In general, the variations of the curves for the three nationalities under discussion have been nearly co-incident, as for example the high points in 1873 and 1882, and the low points in 1877, 1885, and 1898. The Danish immigration did not rise proportionately with the other two, especially in 1903, probably because of the democratizing of land-ownership in Denmark, and because of the remarkable improvement in methods of cultivation in the course of the nineteenth century.[153] No such decided improvements took place in the other peninsular kingdoms.
Another feature of the fluctuation is entitled to some consideration. In proportion to the population of those nations, the emigration from Norway and Sweden since 1870 has been very large, and such drafts as were made in the years 1882 or 1903 could not be expected to keep up. The periodicity of the ripening of a good “crop” of eligible emigrants for the great American West seems to have been since 1877 from five to eight years. In this connection it is a noteworthy fact that the population in each of the Scandinavian kingdoms, notwithstanding the great emigrations, has steadily tho slowly increased since 1850.[154] For the last decade of the nineteenth century, the figures for the increase were, Denmark, 16.6%, Norway, 10.6%, Sweden 7.3%, United States 20%.[155] In this statistical distribution, account must also be taken of the Scandinavians of the second generation, born in this country of foreign-born parents, since this element, racially speaking, is just as much an alien stock, with its inheritance of tendencies, temperament, and passions, as were the original immigrants. The census of 1910 enumerated among the foreign-born and the native-born of specified foreign parents:[156]
| Foreign-born white | Native white having both parents born in specified country | Total | |
| Danes | 181,621 | 147,648 | 329,269 |
| Norwegians | 403,858 | 410,951 | 814,809 |
| Swedes | 665,183 | 546,788 | 1,211,971 |
| ———— | ———— | ———— | |
| 1,250,662 | 1,105,387 | 2,356,049 |
To these must be added still another group, made up of those persons having a father born in Norway, Sweden, or Denmark, and a mother born in one of the other two countries, in other words, persons of pure Scandinavian descent. The number of such in 1910 was 72,152. It does not include, be it noted, those persons of equally pure Norse blood whose parents, one or both, were born in the United States. The minimum number of Scandinavians, then, in the United States in 1910, who must be taken into account in all calculations and estimates of power and influence exercised by that factor of the population, is 2,428,201. If it were desired to bring the estimate up to date, the immigration of 1910-1913 and an approximation of the increase of the native-born, would have to be included, and the grand total of persons of pure Northern stock would not be far from 2,700,000 at the present time (1913).

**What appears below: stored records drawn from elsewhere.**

-- ==== Sys2Proof/Machine/Operands.lean ====
section
/-!
DEFINITION. The operands of a phase: which working registers it reads (R24's column "read in phase"),
and the frame it builds from them (R25's column "transfer issued in this phase", R156).
-/
namespace Sys2Proof.Machine

/-- The value of a register that holds one. A phase runs only where `Work.holds` has seen that every
register it reads holds a value (R23), so the default stands for no reading. -/
def reg {α : Type} [Inhabited α] (r : Option α) : α := r.getD default

/-- The payload byte `x[payload][x[pidx]]` (R143). -/
def Work.payloadByte (x : Work) : Byte := (reg x.payload).getD (reg x.pidx).toNat 0#8

/-- The operations whose result has the engine's triple: status, bit length and data (R140, R180). -/
def returnsTriple (op : Option Op) : Bool := op == some .exec || op == some .reqmode

/-- The operations whose result has a value in `VAL` (R96, R121, R181). -/
def returnsVal (op : Option Op) : Bool := op == some .rdreg || op == some .reqmode

/-- Every working register and buffer byte the phase reads holds a value (R24's column "read in phase",
R23, R27). A phase that read one without a value would fault. That `P_DRAIN` writes the next byte of
`x[resp]` or one already written, below `MAX_LEN`, is asked for by the model's choice (log 14). `x[op]`
is read in all phases of an operation, and `x[cmd]` in `P_RQ_FRAME` too, for the masks selected on entry
to `P_ARM_IEN` (R141). `P_ABORT`, which an illegal request comes through too (R101, R213), hands over a
frame of fillers whatever the operation. `P_DONE` reads the registers of the fields its operation fills
(R96). -/
def Work.holds (c : Cfg) (x : Work) : Phase → Bool
  | .ready => true
  | .wr => x.op.isSome && x.a.isSome && x.v.isSome
  | .rd => x.op.isSome && x.a.isSome
  | .rmwRd => x.op.isSome && x.a.isSome
  | .rmwWr => x.op.isSome && x.a.isSome && x.v.isSome && x.tmp.isSome
  | .rqFrame => x.op.isSome && x.v.isSome && x.cmd.isSome
  | .armIen => x.op.isSome && x.cmd.isSome && x.irqEn.isSome
  | .armIrqRd => x.op.isSome
  | .armIrqWr => x.op.isSome && x.tmp.isSome
  | .armFlushRd => x.op.isSome
  | .armFlushWr => x.op.isSome && x.tmp.isSome
  | .forceIdle => x.op.isSome && x.plen.isSome
  | .load =>
    x.op.isSome && x.payload.isSome && x.plen.isSome && x.pidx.isSome &&
      decide ((reg x.pidx).toNat < (reg x.payload).length)
  | .execute => x.op.isSome && x.cmd.isSome
  | .startRd => x.op.isSome
  | .startWr => x.op.isSome && x.tmp.isSome
  | .poll => x.op.isSome && x.waitIrq.isSome && x.rem.isSome
  | .stopRd => x.op.isSome
  | .stopWr => x.op.isSome && x.tmp.isSome && x.rem.isSome
  | .errRd => x.op.isSome && x.cmd.isSome && x.irqVal.isSome && x.irqEn.isSome
  | .lvlRd => x.op.isSome
  | .ctrlRd => x.op.isSome && x.n.isSome
  | .drain =>
    x.op.isSome && x.nc.isSome && x.didx.isSome &&
      decide ((reg x.didx).toNat ≤ x.resp.length) && (reg x.didx).ult c.maxLen
  | .rqCheck => x.op.isSome && x.status.isSome && x.bitLen.isSome
  | .openBus => x.op.isSome && x.capAddr.isSome && x.capSpeed.isSome
  | .relWr => x.op.isSome
  | .closeBus => x.op.isSome && x.res.isSome
  | .done =>
    x.op.isSome && x.res.isSome && (!returnsVal x.op || x.val.isSome) &&
      (!returnsTriple x.op || x.status.isSome && x.bitLen.isSome && x.rlen.isSome &&
        decide ((reg x.rlen).toNat ≤ x.resp.length))
  | .abort => x.res.isSome && x.short.isSome

/-- A register write of the byte `d` to the register address `a`, a `u8` of which only `addr[5:0]`
reaches the bus (R62, R90). -/
def writeFrame (a d : Byte) : Frame := .write (a.setWidth 6) d

/-- A register read of the register address `a` (R62, R91). -/
def readFrame (a : Byte) : Frame := .read (a.setWidth 6)

/-- The byte a SETBITS or CLRBITS writes back (R122, R123). -/
def rmwByte (op : Option Op) (old mask : Byte) : Byte :=
  if op = some .clrbits then old &&& ~~~mask else old ||| mask

/-- The transfer a phase issues (R25, R156); `none` for a phase that issues none. -/
def frameOf (c : Cfg) (x : Work) : Phase → Option Frame
  | .ready => none
  | .wr => some (writeFrame (reg x.a) (reg x.v))
  | .rd => some (readFrame (reg x.a))
  | .rmwRd => some (readFrame (reg x.a))
  | .rmwWr => some (writeFrame (reg x.a) (rmwByte x.op (reg x.tmp) (reg x.v)))
  | .rqFrame => some (writeFrame c.regBitFraming 0x07#8)
  | .armIen => some (writeFrame c.regComIen (reg x.irqEn ||| 0x80#8))
  | .armIrqRd => some (readFrame c.regComIrq)
  | .armIrqWr => some (writeFrame c.regComIrq (reg x.tmp &&& ~~~0x80#8))
  | .armFlushRd => some (readFrame c.regFifoLevel)
  | .armFlushWr => some (writeFrame c.regFifoLevel (reg x.tmp ||| 0x80#8))
  | .forceIdle => some (writeFrame c.regCommand c.cmdIdle)
  | .load => some (writeFrame c.regFifoData x.payloadByte)
  | .execute => some (writeFrame c.regCommand (reg x.cmd))
  | .startRd => some (readFrame c.regBitFraming)
  | .startWr => some (writeFrame c.regBitFraming (reg x.tmp ||| 0x80#8))
  | .poll => some (readFrame c.regComIrq)
  | .stopRd => some (readFrame c.regBitFraming)
  | .stopWr => some (writeFrame c.regBitFraming (reg x.tmp &&& ~~~0x80#8))
  | .errRd => some (readFrame c.regError)
  | .lvlRd => some (readFrame c.regFifoLevel)
  | .ctrlRd => some (readFrame c.regControl)
  | .drain => some (readFrame c.regFifoData)
  | .rqCheck => none
  | .openBus => none
  | .relWr => some .release
  | .closeBus => none
  | .done => none
  | .abort => none

/-- The frame the state's phase issues next (R25). -/
def State.frameDue (s : State) : Option Frame := frameOf s.cfg s.x s.pc

/-- The bytes of a frame, byte 0 sent first (R90, R91, R92). -/
def Frame.bytes (c : Cfg) : Frame → List Byte
  | .write a d => [encAddr (a.setWidth 8), d]
  | .read a => [encAddr (a.setWidth 8) ||| c.rdFlag, 0x00#8]
  | .release => [0x00#8]

/-- The instruction a frame is (the table's last three rows). -/
def Frame.instr : Frame → Instr
  | .write a d => .spi2w a d
  | .read a => .spi2r a
  | .release => .spi1

/-- The value a read's answer carries: echo byte 1, where the echo has at least two bytes (R65, R74). -/
def readValue : Answer → Option Byte
  | .ok (_ :: v :: _) => some v
  | _ => none

/-- The answer is an echo shorter than two bytes (R74). -/
def shortEcho : Answer → Bool
  | .ok bytes => decide (bytes.length < 2)
  | .fail => false

/-- The rows marked T in R156 and SETBITS' and CLRBITS' read (R124): a failed read is tolerated. -/
def Phase.tolerant : Phase → Bool
  | .rmwRd | .armIrqRd | .armFlushRd | .startRd | .stopRd => true
  | _ => false

end Sys2Proof.Machine
end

The distribution of this vast company to the different States of the Union is a consideration of primary importance. The detailed analysis of the motives, processes, and results of the occupation of the Northwestern States by the children of the Northlands, belongs in later chapters.[157] The reasons why the stream flowed to the north of Mason and Dixon’s Line are a combination of climate and a fear and hatred of slavery. If the movement from Scandinavia had begun fifty years earlier, before the anti-slavery agitation became acute, the New Norway and the New Sweden of the nineteenth century, would doubtless still have been in the North and probably in Ohio, Indiana, and Michigan, for very much the same reason that the Western Reserve was a New Connecticut.